= Mark Kaplan (musician) =

American violinist (born 1953)

Mark Kaplan (born 30 December 1953, in Cambridge, Massachusetts) is an American violinist, currently a professor at Indiana University's Jacobs School of Music. Before teaching at Indiana, Kaplan taught at the University of California, Los Angeles (UCLA).

==Biography==
Kaplan studied at the Juilliard School under Dorothy DeLay.

He taught at UCLA, before taking up a his post as professor of violin at Jacobs School of Music in 2005.

Kaplan has performed with most of the major orchestras in the United States, including New York Philharmonic, Los Angeles Philharmonic, Cleveland Orchestra, Philadelphia Orchestra, the National Symphony Orchestra of Washington, D.C., as well as St Louis Symphony Orchestra, Pittsburgh Symphony Orchestra, Baltimore Symphony Orchestra, Minnesota Orchestra, Cincinnati Symphony Orchestra, Dallas Symphony Orchestra, and Houston Symphony.
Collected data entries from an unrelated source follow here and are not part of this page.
-- ==== Sys2Proof/Machine/Assembler.lean ====
section
/-! DEFINITION. The text form of event traces (R72), the pseudo-events (R73), and the command interpreter's event mapping at
the block's boundary (R95). What the rules leave open about white space is a DESIGN CHOICE (log 16). -/

namespace Sys2Proof.Machine

open Sys2Proof

/-! Pseudo-events (R73). -/

/-- `PRESS d`: one full pulse on the sense pin. -/
def press (d : Dir) : List Instr := [.sense d true, .sense d false]

/-- `EDGE d, now=n`: one pulse with its interrupt serviced. -/
def edge (d : Dir) (now : Nat) : List Instr := [.sense d true, .service d now, .sense d false]

/-- `TICKS k` -/
def ticks (k : Nat) : List Instr := List.replicate k .tick

/-- `UNITS k` -/
def units (k : Nat) : List Instr := List.replicate k .unit

/-- `SETBOTH lvl`: two events, unlike CLEAR (R92). -/
def setBoth (lvl : Level) : List Instr := [.set .left lvl, .set .right lvl]

/-! Assembler text (R72). -/

/-- What separates the parts of a line. -/
def isSeparator (c : Char) : Bool := c == ' ' || c == ',' || c == '\t'

/-- Cut a line into its parts, up to the comment that `;` starts. `part` is the part being read, last character first. -/
def lineParts (part : List Char) : List Char → List (List Char)
  | [] => if part.isEmpty then [] else [part.reverse]
  | c :: cs =>
    if c == ';' then (if part.isEmpty then [] else [part.reverse])
    else if isSeparator c then (if part.isEmpty then lineParts [] cs else part.reverse :: lineParts [] cs)
    else lineParts (c :: part) cs

/-- The value of a hexadecimal digit; a digit below 10 is a decimal digit too. -/
def digitValue (c : Char) : Option Nat :=
  if '0' ≤ c ∧ c ≤ '9' then some (c.toNat - '0'.toNat)
  else if 'a' ≤ c ∧ c ≤ 'f' then some (c.toNat - 'a'.toNat + 10)
  else if 'A' ≤ c ∧ c ≤ 'F' then some (c.toNat - 'A'.toNat + 10)
  else none

/-- The digits that follow a number read so far, in a base. -/
def readDigits (base acc : Nat) : List Char → Option Nat
  | [] => some acc
  | c :: cs =>
    match digitValue c with
    | some v => if v < base then readDigits base (acc * base + v) cs else none
    | none => none

/-- `<n>`: decimal, or hexadecimal after `0x` (R72). -/
def readNumber : List Char → Option Nat
  | [] => none
  | ['0', 'x'] => none
  | '0' :: 'x' :: cs => readDigits 16 0 cs
  | cs => readDigits 10 0 cs

/-- `now=<n>` -/
def readNowText : List Char → Option Nat
  | 'n' :: 'o' :: 'w' :: '=' :: cs => readNumber cs
  | _ => none

/-- `<dir>` -/
def readDir (part : List Char) : Option Dir :=
  if part = ['L'] then some .left else if part = ['R'] then some .right else none

/-- `<level>`: a name or a code. -/
def readLevel (part : List Char) : Option Level :=
  match String.ofList part with
  | "Normal" => some .normal
  | "Intense" => some .intense
  | "HighIntense" => some .highIntense
  | "0" => some .normal
  | "1" => some .intense
  | "2" => some .highIntense
  | _ => none

/-- A pin level. -/
def readPin (part : List Char) : Option Bool :=
  if part = ['0'] then some false else if part = ['1'] then some true else none

/-- The events of a line's parts: one event, or the expansion of a pseudo-event. R72 gives the form of `<n>` only; that the
`<k>` of TICKS and UNITS takes the same forms, decimal and `0x` hexadecimal, is a DESIGN CHOICE (log 16). -/
def assembleParts : List String → Option (List Instr)
  | [] => some []
  | ["NOP"] => some [.nop]
  | ["TICK"] => some [.tick]
  | ["UNIT"] => some [.unit]
  | ["CLEAR"] => some [.clear]
  | ["STATUS"] => some [.status]
  | ["RESET"] => some [.reset]
  | ["GET", d] => (readDir d.toList).map fun x => [.get x]
  | ["SENSE", d, v] => (readDir d.toList).bind fun x => (readPin v.toList).map fun b => [.sense x b]
  | ["SERVICE", d, n] => (readDir d.toList).bind fun x => (readNowText n.toList).map fun k => [.service x k]
  | ["SET", d, l] => (readDir d.toList).bind fun x => (readLevel l.toList).map fun y => [.set x y]
  | ["PRESS", d] => (readDir d.toList).map press
  | ["EDGE", d, n] => (readDir d.toList).bind fun x => (readNowText n.toList).map (edge x)
  | ["TICKS", k] => (readNumber k.toList).map ticks
  | ["UNITS", k] => (readNumber k.toList).map units
  | ["SETBOTH", l] => (readLevel l.toList).map setBoth
  | _ => none

/-- The events of one line of a trace; no answer for a line that is none (R72, R73). -/
def assembleLine (line : String) : Option (List Instr) :=
  assembleParts ((lineParts [] line.toList).map String.ofList)

/-! The boundary with the command interpreter (R95). -/

/-- The events of an exact, case-sensitive command line. The combined reset command's string is not in the source, so no
string stands for it here; its event is CLEAR. For `status` R95 allows STATUS, or GET L and then GET R; the first is taken
(DESIGN CHOICE, log 16). -/
def commandEvents : String → List Instr
  | "Left Low" => [.set .left .normal]
  | "Left Medium" => [.set .left .intense]
  | "Left High" => [.set .left .highIntense]
  | "Right Low" => [.set .right .normal]
  | "Right Medium" => [.set .right .intense]
  | "Right High" => [.set .right .highIntense]
  | "status" => [.status]
  | "help" => []
  | _ => []

/-- The events of the combined reset command (R95). -/
def combinedResetCommandEvents : List Instr := [.clear]

end Sys2Proof.Machine
end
He has also performed widely in international settings, since his European debut in 1975 when he was asked to substitute for Pinchas Zuckerman, playing the Bartók Concerto in Cologne under the baton of Lawrence Foster. He has since made concerto and recital appearances in London, Berlin, Paris, Vienna, Prague, Zurich, Amsterdam, Copenhagen and Milan, as well as in Australia, New Zealand, Malaysia, Hong Kong and Singapore. In Australia, Kaplan appeared for the Australian Broadcasting Corporation, playing with the Queensland Orchestra in Brisbane in 2009.

In addition to his solo work, Kaplan records and performs with pianist Yael Weiss and cellist Peter Stumpf as the Weiss-Kaplan-Stumpf Trio. He previously performed and recorded for two decades in the Golub-Kaplan-Carr trio, with cellist Colin Carr and pianist David Golub.

==Works==
Kaplan's second recording of the solo violin works of JS Bach was issued in early 2016 on Bridge Records, alongside a Weiss-Kaplan-Stumpf Trio recording of Fred Lerdahl’s "Times 3". In 2014 was released (also for Bridge) of a CD with new American Piano Trios, joining a 2011 recording of Brahms and Smetana Trios. Other recent recordings include concerti of Berg and Stravinsky, the Lalo Symphonie Espagnole and the Concierto Espagnol of Joan Manen, all under the baton of Lawrence Foster, as well as Lewis Spratlan’s Concertino and the tone poem, Le Ménétrier, by Max d’Ollone. Kaplan's discography also includes the Bartók Violin Concerto No. 2 and Dohnanyi Violin Concerto No. 2, violin concerti of Paganini, Wieniawski and Viotti; the Brahms Double Concerto; Spanish Dances of Sarasate; various works of Bartók including the Solo Sonata; violin and piano sonatas of Schumann with Anton Kuerti; and trios of Brahms, Debussy, Dvorak, Fauré, Mendelssohn, Rachmaninov, Saint-Saëns, Schubert, Smetana and Tchaikowsky. The Golub-Kaplan-Carr Trio's recording, on Arabesque Records, of Tchaikovsky and Smetana trios, received an INDIE Award for Best Classical Album by an Ensemble.

==Personal life==
Kaplan plays a violin made by Antonio Stradivari in 1685, named "The Marquis" after the Marchese Spinola, whose family owned the violin for several generations. Both of his sons are also musicians: Edwin Kaplan is a member of the Tesla Quartet, and David Kaplan is a piano soloist and faculty member at UCLA.